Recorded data
>>
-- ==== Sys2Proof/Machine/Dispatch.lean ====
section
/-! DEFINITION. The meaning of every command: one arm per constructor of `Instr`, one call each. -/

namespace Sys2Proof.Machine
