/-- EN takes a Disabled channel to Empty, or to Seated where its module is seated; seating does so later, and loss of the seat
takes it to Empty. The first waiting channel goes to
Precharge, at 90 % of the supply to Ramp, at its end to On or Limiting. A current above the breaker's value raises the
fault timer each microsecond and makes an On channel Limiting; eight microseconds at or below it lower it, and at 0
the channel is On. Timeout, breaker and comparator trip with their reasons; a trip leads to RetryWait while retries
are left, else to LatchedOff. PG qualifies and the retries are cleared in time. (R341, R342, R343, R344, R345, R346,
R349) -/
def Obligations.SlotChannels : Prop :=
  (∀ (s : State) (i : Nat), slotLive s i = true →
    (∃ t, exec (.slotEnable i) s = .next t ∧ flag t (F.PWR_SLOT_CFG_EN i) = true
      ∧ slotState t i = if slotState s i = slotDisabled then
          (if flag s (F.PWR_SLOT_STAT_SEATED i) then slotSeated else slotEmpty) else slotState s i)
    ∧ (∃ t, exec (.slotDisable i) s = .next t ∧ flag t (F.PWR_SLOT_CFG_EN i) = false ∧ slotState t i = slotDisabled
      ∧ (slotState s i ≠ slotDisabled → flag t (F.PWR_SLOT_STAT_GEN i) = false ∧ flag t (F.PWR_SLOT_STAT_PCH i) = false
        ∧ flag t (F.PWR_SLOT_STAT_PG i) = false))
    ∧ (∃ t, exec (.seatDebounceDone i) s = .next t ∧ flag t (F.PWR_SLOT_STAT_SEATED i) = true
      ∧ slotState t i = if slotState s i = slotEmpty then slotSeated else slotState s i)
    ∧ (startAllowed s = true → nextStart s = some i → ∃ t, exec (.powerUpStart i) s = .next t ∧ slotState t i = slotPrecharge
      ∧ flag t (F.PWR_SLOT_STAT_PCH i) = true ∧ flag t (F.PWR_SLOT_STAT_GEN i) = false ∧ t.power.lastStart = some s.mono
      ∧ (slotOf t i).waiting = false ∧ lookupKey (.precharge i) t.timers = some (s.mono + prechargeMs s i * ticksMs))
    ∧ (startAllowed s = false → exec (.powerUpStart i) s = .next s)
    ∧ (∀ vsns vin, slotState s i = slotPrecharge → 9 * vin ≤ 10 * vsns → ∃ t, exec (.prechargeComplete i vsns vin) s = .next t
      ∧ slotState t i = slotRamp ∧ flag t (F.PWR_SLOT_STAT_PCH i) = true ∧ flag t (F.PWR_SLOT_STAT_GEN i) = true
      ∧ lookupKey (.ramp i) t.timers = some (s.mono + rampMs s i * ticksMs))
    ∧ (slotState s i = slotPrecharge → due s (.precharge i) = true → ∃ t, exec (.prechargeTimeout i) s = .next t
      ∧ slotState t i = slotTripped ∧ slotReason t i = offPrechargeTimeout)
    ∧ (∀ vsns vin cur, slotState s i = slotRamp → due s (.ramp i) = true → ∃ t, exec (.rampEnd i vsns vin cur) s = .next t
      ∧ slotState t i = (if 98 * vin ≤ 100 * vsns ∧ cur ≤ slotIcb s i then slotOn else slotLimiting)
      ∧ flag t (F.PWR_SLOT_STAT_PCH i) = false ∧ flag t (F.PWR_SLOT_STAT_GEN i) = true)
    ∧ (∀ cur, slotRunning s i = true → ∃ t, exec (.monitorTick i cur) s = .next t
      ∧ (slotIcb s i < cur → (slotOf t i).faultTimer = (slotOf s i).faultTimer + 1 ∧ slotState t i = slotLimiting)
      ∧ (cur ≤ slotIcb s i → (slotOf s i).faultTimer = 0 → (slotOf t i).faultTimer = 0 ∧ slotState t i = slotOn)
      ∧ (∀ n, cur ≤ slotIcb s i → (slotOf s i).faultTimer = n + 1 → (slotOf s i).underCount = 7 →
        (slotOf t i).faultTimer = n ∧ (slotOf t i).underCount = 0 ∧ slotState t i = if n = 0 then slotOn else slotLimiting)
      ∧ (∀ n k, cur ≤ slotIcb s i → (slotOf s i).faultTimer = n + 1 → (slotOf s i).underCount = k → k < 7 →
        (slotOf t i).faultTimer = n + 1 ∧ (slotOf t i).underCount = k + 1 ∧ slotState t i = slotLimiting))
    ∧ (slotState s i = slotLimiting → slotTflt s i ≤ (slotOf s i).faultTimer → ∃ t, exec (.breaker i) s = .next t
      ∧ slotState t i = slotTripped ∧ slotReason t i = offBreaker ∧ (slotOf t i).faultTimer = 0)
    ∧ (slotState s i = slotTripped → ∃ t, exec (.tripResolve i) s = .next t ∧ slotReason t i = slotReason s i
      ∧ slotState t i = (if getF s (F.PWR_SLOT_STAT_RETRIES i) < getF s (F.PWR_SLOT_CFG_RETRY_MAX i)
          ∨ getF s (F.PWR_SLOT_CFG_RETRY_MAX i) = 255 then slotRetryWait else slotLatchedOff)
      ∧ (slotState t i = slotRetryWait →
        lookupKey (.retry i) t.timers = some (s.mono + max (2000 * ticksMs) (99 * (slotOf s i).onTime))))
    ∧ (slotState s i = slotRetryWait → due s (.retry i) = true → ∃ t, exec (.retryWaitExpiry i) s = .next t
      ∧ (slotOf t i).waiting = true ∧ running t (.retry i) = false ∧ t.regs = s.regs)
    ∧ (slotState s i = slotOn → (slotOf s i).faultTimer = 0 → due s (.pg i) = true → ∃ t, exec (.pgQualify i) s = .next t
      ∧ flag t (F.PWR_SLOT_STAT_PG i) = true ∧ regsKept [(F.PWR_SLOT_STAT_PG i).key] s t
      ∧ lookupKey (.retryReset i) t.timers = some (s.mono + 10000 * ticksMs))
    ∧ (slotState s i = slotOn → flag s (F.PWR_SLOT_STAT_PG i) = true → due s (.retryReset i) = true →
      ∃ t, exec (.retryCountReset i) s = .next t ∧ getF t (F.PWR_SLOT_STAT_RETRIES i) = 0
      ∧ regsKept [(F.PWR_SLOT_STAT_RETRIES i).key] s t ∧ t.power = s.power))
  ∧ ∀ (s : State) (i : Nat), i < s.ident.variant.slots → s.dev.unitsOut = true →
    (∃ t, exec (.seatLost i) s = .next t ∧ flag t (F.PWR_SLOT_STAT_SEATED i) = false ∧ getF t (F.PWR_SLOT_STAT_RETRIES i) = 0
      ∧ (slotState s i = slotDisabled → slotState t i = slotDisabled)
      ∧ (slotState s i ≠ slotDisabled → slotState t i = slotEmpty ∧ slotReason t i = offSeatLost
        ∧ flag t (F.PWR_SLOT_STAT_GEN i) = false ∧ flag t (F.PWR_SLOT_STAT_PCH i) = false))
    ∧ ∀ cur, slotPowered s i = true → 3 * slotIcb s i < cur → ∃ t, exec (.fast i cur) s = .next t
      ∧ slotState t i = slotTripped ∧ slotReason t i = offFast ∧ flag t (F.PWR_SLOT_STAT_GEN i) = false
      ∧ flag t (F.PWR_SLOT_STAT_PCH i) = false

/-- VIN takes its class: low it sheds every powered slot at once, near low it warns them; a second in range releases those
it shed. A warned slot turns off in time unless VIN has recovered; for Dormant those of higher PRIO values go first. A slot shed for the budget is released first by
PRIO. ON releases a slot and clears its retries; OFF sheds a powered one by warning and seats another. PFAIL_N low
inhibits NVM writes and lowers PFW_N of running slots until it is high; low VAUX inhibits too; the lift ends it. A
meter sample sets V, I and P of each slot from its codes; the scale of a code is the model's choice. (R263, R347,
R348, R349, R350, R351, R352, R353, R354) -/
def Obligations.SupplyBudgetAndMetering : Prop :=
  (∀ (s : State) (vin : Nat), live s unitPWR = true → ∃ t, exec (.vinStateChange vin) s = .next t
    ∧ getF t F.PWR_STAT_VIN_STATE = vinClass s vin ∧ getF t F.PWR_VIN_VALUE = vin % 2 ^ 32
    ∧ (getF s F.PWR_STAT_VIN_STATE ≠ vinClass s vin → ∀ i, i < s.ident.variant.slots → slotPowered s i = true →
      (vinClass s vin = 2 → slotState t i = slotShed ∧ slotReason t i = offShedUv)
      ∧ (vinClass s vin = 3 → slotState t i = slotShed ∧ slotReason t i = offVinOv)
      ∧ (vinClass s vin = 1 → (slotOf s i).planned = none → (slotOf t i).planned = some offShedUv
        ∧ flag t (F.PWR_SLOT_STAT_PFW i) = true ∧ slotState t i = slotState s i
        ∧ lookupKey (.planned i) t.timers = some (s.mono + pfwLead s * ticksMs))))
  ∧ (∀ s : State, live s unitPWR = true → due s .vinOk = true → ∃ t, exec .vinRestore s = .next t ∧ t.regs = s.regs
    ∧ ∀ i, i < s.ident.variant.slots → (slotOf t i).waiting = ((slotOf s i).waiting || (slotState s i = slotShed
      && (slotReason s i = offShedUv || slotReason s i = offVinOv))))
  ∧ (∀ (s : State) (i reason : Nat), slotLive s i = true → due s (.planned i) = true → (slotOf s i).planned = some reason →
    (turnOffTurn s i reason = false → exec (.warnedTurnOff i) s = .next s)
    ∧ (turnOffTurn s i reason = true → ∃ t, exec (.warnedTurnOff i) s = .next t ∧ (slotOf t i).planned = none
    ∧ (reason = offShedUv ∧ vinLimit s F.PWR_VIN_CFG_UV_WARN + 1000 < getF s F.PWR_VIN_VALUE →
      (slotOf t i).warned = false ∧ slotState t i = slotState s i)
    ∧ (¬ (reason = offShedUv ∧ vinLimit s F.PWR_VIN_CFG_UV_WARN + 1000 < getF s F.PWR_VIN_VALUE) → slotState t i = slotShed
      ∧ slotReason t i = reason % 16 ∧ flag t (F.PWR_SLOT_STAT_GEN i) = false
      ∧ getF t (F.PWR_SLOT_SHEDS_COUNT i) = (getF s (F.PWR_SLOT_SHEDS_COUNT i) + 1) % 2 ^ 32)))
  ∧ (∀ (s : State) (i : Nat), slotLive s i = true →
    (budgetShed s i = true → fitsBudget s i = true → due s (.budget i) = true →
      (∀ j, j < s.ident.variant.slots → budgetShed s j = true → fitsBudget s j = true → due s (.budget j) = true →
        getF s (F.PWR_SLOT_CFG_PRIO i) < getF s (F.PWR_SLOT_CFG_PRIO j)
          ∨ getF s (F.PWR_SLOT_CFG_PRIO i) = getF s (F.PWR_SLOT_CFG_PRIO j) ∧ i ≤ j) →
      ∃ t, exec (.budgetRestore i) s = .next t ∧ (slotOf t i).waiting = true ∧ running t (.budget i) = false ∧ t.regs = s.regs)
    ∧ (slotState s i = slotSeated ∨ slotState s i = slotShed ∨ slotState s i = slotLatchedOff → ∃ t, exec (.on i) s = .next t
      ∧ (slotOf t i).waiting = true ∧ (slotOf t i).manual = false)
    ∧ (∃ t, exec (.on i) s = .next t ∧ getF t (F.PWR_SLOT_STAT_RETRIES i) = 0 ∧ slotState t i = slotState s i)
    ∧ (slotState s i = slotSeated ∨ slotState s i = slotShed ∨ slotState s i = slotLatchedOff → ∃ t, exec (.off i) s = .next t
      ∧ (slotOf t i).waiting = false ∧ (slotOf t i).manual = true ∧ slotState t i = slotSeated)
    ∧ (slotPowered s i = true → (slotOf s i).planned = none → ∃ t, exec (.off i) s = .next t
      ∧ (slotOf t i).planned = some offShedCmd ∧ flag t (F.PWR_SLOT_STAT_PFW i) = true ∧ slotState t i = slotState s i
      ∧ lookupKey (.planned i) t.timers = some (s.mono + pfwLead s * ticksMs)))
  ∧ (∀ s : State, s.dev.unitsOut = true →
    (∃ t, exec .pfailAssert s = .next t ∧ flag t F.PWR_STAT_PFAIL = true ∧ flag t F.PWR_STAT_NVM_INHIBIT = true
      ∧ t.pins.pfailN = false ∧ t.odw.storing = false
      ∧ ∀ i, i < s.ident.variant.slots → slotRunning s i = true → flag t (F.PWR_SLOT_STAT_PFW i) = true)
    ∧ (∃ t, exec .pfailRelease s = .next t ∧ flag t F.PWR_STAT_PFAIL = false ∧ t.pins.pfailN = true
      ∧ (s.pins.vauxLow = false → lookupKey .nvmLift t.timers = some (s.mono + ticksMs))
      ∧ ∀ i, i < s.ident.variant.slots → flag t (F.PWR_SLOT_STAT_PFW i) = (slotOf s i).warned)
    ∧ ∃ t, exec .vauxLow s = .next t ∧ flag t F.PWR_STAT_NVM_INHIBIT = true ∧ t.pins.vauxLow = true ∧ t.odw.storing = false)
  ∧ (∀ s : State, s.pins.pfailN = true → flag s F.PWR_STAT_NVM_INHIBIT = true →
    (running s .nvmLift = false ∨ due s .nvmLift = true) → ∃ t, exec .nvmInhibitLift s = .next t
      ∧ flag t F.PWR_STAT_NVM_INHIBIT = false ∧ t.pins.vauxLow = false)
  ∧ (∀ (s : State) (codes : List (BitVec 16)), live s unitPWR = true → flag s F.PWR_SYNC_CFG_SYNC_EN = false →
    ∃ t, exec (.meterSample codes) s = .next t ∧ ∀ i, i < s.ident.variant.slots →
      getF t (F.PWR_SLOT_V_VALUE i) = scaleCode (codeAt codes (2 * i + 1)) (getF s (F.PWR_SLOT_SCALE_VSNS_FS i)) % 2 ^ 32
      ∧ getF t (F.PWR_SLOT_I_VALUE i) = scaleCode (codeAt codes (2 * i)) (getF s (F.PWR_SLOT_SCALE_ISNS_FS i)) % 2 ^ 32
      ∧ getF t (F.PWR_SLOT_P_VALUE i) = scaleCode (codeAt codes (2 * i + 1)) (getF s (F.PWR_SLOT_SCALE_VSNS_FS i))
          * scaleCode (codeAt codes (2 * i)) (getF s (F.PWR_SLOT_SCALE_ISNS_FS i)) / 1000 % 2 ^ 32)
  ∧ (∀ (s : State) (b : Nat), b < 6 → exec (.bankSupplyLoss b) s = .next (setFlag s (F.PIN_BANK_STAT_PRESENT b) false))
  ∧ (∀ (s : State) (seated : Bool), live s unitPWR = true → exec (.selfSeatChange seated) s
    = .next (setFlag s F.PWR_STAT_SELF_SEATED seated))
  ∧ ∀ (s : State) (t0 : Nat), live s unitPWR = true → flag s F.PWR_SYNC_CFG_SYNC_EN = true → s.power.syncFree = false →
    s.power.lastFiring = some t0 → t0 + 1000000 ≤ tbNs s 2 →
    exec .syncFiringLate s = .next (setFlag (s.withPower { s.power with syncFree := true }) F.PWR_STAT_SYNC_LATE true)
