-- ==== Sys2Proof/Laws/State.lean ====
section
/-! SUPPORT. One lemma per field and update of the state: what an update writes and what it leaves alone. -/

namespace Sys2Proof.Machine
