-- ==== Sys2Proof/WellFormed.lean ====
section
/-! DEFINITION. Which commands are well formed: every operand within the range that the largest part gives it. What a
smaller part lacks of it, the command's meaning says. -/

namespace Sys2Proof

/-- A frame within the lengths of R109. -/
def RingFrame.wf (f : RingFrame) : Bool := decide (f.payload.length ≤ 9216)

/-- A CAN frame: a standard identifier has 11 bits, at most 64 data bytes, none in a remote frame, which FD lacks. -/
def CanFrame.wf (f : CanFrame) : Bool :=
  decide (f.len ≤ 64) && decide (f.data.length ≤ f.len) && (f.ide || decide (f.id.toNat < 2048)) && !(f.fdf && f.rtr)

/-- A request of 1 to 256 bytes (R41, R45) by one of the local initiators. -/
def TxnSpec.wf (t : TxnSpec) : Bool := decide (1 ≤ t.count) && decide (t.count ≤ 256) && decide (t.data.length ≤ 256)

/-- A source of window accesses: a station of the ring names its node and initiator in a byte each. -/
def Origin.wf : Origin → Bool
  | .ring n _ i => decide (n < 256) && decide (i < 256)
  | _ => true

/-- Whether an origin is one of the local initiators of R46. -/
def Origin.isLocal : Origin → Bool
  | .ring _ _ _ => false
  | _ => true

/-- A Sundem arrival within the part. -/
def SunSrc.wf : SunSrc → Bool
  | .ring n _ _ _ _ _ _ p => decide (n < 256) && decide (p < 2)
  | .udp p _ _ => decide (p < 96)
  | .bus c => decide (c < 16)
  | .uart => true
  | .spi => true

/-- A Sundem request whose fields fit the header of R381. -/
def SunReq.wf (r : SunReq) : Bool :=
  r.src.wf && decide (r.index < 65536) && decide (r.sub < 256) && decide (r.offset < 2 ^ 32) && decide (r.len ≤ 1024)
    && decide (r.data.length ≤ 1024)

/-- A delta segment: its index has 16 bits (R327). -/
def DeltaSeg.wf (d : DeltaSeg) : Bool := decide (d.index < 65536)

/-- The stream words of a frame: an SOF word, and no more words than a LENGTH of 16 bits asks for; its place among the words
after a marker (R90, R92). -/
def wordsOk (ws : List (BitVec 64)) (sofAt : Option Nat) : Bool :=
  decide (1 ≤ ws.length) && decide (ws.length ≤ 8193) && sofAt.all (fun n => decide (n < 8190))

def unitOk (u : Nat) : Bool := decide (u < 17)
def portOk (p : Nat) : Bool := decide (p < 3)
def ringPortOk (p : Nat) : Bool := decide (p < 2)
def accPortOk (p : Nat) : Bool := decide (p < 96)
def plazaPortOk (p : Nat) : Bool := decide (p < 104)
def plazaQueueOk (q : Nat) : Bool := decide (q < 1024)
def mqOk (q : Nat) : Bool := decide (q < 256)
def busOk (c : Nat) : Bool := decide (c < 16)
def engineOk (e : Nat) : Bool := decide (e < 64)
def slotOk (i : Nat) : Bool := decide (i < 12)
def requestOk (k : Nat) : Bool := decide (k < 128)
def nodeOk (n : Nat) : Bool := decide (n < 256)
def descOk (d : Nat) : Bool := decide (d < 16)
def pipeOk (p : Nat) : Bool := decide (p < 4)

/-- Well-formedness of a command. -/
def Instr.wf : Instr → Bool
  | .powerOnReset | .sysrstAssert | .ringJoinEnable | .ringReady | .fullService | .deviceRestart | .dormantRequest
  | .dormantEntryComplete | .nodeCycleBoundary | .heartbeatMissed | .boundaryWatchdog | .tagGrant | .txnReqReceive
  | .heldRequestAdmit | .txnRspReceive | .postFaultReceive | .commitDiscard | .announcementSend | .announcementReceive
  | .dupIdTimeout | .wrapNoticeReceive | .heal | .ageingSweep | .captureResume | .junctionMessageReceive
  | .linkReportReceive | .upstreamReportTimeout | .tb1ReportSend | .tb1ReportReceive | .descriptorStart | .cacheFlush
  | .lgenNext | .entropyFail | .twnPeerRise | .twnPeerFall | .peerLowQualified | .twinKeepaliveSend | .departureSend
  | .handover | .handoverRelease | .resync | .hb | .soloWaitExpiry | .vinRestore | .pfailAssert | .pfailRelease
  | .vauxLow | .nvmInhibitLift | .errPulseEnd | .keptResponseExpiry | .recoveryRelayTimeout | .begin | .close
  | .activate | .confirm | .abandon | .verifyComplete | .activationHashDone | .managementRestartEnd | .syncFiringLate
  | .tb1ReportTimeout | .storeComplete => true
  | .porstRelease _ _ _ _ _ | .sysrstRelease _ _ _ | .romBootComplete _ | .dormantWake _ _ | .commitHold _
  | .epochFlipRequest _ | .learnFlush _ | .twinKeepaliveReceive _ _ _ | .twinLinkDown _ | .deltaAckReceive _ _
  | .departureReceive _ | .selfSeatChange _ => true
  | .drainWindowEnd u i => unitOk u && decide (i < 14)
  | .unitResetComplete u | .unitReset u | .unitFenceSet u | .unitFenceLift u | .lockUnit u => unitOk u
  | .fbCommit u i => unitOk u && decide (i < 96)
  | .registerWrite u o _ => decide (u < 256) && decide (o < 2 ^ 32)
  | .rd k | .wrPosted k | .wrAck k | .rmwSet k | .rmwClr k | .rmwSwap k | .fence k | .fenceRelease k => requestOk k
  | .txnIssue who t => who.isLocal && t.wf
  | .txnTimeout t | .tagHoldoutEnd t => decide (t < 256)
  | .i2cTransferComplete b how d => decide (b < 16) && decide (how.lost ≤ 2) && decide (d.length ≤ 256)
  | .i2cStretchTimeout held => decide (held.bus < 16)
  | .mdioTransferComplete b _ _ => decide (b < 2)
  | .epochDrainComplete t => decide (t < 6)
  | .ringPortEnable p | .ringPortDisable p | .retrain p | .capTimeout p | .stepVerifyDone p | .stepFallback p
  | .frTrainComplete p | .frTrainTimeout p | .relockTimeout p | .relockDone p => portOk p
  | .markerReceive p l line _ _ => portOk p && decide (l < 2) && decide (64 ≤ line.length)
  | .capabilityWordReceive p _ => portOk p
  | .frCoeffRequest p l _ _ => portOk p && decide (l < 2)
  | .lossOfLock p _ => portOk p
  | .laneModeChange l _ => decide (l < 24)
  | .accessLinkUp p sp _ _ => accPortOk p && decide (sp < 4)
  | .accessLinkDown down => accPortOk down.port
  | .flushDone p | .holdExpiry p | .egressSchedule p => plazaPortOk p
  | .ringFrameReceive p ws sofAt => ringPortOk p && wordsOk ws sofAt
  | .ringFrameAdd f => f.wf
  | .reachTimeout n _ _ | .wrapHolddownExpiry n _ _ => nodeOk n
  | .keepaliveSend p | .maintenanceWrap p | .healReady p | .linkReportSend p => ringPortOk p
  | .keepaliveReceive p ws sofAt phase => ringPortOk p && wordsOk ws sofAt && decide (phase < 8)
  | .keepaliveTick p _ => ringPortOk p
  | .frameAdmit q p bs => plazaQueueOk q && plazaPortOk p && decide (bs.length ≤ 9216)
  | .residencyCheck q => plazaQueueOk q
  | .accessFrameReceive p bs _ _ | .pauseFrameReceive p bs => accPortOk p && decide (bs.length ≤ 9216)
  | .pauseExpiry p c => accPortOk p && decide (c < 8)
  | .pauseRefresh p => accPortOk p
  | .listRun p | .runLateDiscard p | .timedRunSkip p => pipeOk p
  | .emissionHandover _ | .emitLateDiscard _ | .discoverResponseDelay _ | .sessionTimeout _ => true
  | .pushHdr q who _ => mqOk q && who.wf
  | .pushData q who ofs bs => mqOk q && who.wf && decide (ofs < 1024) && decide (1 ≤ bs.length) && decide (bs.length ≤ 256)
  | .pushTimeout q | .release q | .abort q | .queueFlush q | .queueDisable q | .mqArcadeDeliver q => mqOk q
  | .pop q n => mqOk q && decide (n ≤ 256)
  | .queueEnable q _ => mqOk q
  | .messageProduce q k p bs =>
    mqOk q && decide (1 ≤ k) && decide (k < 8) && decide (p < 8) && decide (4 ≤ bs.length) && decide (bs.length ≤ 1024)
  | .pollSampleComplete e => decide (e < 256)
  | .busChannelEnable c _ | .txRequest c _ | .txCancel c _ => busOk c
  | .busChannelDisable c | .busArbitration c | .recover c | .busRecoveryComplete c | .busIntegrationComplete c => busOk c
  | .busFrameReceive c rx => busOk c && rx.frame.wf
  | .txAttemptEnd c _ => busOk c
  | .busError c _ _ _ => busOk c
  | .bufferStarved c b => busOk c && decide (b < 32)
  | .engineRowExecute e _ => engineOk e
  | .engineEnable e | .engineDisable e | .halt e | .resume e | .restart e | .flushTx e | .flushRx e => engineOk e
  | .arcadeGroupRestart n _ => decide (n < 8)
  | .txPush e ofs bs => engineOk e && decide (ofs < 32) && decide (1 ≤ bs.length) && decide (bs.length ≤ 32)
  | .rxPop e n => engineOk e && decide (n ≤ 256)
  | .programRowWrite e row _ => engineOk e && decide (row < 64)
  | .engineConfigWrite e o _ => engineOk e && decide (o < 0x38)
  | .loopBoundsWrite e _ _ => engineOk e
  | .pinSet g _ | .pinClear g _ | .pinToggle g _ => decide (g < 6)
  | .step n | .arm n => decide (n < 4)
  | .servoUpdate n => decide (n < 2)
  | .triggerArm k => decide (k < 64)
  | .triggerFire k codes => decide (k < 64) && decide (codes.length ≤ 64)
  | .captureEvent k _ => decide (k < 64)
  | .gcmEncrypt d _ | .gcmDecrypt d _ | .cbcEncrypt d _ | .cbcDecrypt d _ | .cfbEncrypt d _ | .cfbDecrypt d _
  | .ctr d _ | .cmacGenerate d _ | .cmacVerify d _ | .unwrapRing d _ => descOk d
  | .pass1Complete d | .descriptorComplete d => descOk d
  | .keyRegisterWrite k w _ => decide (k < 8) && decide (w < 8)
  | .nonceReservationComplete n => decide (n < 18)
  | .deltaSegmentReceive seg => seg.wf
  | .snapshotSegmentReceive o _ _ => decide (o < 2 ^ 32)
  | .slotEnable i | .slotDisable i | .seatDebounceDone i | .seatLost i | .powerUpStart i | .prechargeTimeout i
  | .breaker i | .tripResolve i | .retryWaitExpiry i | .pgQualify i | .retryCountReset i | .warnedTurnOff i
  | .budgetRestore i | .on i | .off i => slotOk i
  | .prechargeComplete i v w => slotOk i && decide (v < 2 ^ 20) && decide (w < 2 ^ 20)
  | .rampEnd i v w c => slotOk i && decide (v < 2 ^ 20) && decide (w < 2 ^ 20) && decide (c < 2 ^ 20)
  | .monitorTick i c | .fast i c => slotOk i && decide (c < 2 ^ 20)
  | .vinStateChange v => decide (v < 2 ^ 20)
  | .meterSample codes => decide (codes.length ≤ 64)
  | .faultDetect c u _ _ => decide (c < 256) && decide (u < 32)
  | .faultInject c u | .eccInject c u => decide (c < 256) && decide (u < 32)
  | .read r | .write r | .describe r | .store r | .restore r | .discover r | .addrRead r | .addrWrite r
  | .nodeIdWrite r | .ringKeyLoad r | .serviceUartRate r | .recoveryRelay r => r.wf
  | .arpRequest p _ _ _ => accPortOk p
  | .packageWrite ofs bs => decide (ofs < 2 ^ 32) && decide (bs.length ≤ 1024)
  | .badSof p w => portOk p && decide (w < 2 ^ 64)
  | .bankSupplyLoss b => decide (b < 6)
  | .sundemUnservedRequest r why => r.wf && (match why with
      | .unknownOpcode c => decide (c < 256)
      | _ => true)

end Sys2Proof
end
<<
Extract every line above that contains the word "ringPortOk".

def ringPortOk (p : Nat) : Bool := decide (p < 2)
  | .ringFrameReceive p ws sofAt => ringPortOk p && wordsOk ws sofAt
  | .keepaliveSend p | .maintenanceWrap p | .healReady p | .linkReportSend p => ringPortOk p
  | .keepaliveReceive p ws sofAt phase => ringPortOk p && wordsOk ws sofAt && decide (phase < 8)
  | .keepaliveTick p _ => ringPortOk p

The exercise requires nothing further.